Le groupe GDR a décidé de déposer cette proposition de loi qui vise à délester la législation française du mot « race ». Outre sa dimension symbolique, cette démarche revêt une dimension juridique et même philosophique. Elle a surtout une certaine ambivalence juridique : il faut se rappeler que l'histoire de la présence de ce mot dans la législation française ne s'est pas faite sous des auspices honteux, bien au contraire. À travers la présence de ce mot dans le préambule de la Constitution de 1946, dans l'article 1er de la Constitution de 1958, dans le code pénal, dans le code de procédure pénale – dans d'autres codes comme ceux des sports ou du travail, dans d'autres textes de loi, vous l'avez rappelé, monsieur le rapporteur –, il s'agissait de lutter contre des actes xénophobes et antisémites.
C'est en avril 1939, par le décret-loi Marchandeau, que l'État français s'engage à punir les actes et comportements xénophobes et à réprimer la diffamation par voie de presse qui vise des groupes de personnes en raison de leur appartenance à une religion ou à une race déterminée. Le régime de Vichy va d'ailleurs abroger ce décret-loi pour faire de la race une catégorie juridique particulière qu'il va utiliser pour justifier et légitimer sa politique ouvertement raciste et antisémite. Il va s'en servir pour justifier toutes les restrictions aux libertés, aux droits familiaux, justifier les expropriations, l'interdiction d'accès à la fonction publique qui va frapper les Français dits de confession juive et, j'ajouterai, de culture juive.

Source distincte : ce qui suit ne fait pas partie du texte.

/-- Power good and the release of RESET_L begin stage 1 with module time 0 and latch the slot; a loss of power keeps what is non-volatile, retired units
and the configuration and firmware slots among it, and starts module time from 0. -/
def Obligations.PowerComesAndGoes : Prop :=
  let lost (s t : State) : Prop := t.start.powerGood = false ∧ t.start.stage = 0 ∧ t.now = 0 ∧ t.boxes = State.reset.boxes ∧ t.seqs = State.reset.seqs ∧
    t.steps = State.reset.steps ∧ t.mem.retired = s.mem.retired ∧ t.arrays.remap = s.arrays.remap ∧ t.arrays.retired = s.arrays.retired ∧
    t.fw.floor = s.fw.floor ∧ t.fw.revoked = s.fw.revoked ∧ t.fw.lock = s.fw.lock ∧ t.fw.running = s.fw.running ∧ t.fw.slotA = s.fw.slotA ∧ t.fw.slotB = s.fw.slotB ∧
    t.cfg.slotA = s.cfg.slotA ∧ t.cfg.slotB = s.cfg.slotB ∧ t.pending = s.pending ∧
    (s.fw.pending = 0 → t.fw.boot = s.fw.boot ∧ t.fw.pending = 0) ∧
    (0 < s.fw.pending → t.fw.pending = s.fw.pending - 1 ∧ t.fw.failReason = 3 ∧ t.fw.boot = if s.fw.pending = 1 then s.fw.running else s.fw.boot)
  (∀ (pins : Nat) (low : Bool) (s : State),
    (s.start.powerGood = true → exec (.powerGood pins low) s = .next s) ∧
    (s.start.powerGood = false → s.start.resetL = true → exec (.powerGood pins low) s = .next { s with time := { s.time with t16 := 0, fine := 0 }, start := { s.start with
      pwrGood := true, holdupL := low, powerGood := true, stage := 1, stageStart := 0, slot := pins % 16 } }) ∧
    (s.start.powerGood = false ∨ s.start.resetL = true → exec (.resetRelease pins) s = .next s) ∧
    (s.start.powerGood = true → s.start.resetL = false → exec (.resetRelease pins) s = .next { s with time := { s.time with t16 := 0, fine := 0 }, start := { s.start with
      resetL := true, powerGood := true, stage := 1, stageStart := 0, slot := pins % 16 } })) ∧
  (∀ (n : Nat) (s : State),
    (s.start.powerGood = false → exec .pwrGoodFall s = .next s ∧ exec (.inputUndervoltage n) s = .next s ∧ exec (.hardReset n) s = .next s) ∧
    (s.start.powerGood = true →
      (∃ t, exec .pwrGoodFall s = .next t ∧ lost s t ∧ t.start.pwrGood = false) ∧
      (36000 ≤ n → exec (.inputUndervoltage n) s = .next s) ∧
      (n < 36000 → ∃ t, exec (.inputUndervoltage n) s = .next t ∧ lost s t) ∧
      (n < 10000 → exec (.hardReset n) s = .next s) ∧
      (10000 ≤ n → ∃ t, exec (.hardReset n) s = .next t ∧ t.start.powerGood = true ∧ t.start.resetL = false ∧ t.start.stage = 0 ∧ t.now = 0 ∧
        t.boxes = State.reset.boxes ∧ t.mem.retired = s.mem.retired ∧ t.arrays.retired = s.arrays.retired ∧
        t.fw = { s.fw with activation := none, holdSteps := false } ∧ t.cfg.slotA = s.cfg.slotA ∧ t.cfg.slotB = s.cfg.slotB)))

/-- The stages follow one another: the boot of the ROM, the memory's training, links and time, and the arrays' calibration each end one within its limit;
a boot past its limit leaves the ROM code alone, a stack that does not train brings the safe state, and after a hardware trip no boot ends. -/
def Obligations.StagesOfStartUp : Prop :=
  ∀ s : State, s.start.powerGood = true → s.start.safe = false → s.start.rom = false →
    let stageTo (n : Nat) : Startup := { s.start with stage := n, stageStart := s.now }
    (s.start.stage ≠ 1 ∨ s.start.hwTrip = true → exec .romBoot s = .next s) ∧
    (s.start.stage = 1 → s.start.resetL = true → s.start.hwTrip = false → s.now ≤ s.start.stageStart + 500000000 →
      exec .romBoot s = .next { s with start := stageTo 2 }) ∧
    (s.start.stage = 1 → s.start.resetL = true → s.start.hwTrip = false → s.start.stageStart + 500000000 < s.now →
      ∃ t, exec .romBoot s = .next t ∧ t.start = { s.start with rom := true } ∧ (∀ b, b < 32 → (t.bride b).state = 0) ∧
        t.fw = { s.fw with holdSteps := false } ∧ t = { s with start := t.start, fw := t.fw, fabric := t.fabric }) ∧
    (∀ trained, s.start.stage ≠ 3 → exec (.memoryTraining trained) s = .next s) ∧
    (s.start.stage = 3 → s.now ≤ s.start.stageStart + 6000000000 →
      exec (.memoryTraining (List.replicate 8 true)) s = .next { s with start := stageTo 4 }) ∧
    (∀ trained, s.start.stage = 3 → trained.length = 8 → (false ∈ trained ∨ s.start.stageStart + 6000000000 < s.now) → ∃ t, exec (.memoryTraining trained) s = .next t ∧
      t.start = { s.start with safe := true, memoryFailed := true, refOut := true } ∧ t.time = { s.time with withdrawn := true, lock := 3, holdoverSince := s.now } ∧
      t.log.written = s.log.written + 1 ∧ t = { s with start := t.start, time := t.time, log := t.log }) ∧
    (s.start.stage = 4 → s.start.stageStart + 4000000000 ≤ s.now → s.time.groupRef.isSome = true → s.time.lock = 2 → s.time.stepped = true →
      ∃ t, exec .linksUp s = .next t ∧ t.start = stageTo 5 ∧ t = { s with start := t.start, arrays := t.arrays }) ∧
    (s.start.stage ≠ 4 ∨ s.time.lock ≠ 2 → exec .linksUp s = .next s) ∧
    (s.start.stage = 5 → s.mirrorsPresent = true → (∀ a, a < 32768 → s.calibrated a = true) → exec .moduleReady s = .next { s with start := stageTo 6 }) ∧
    (s.start.stage ≠ 5 ∨ s.mirrorsPresent = false → exec .moduleReady s = .next s)
end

La loi d'octobre 1940 définit un statut des juifs à partir de leur ascendance, précisant le nombre de grands-parents nécessaire pour être considéré comme juif. La loi de juin 1941, quant à elle, précisera davantage, pour les générations suivantes, dans quelle mesure l'alliance et l'ascendance constituent un moyen de caractériser ces citoyens français, d'en faire des juifs pour les exclure de la communauté nationale.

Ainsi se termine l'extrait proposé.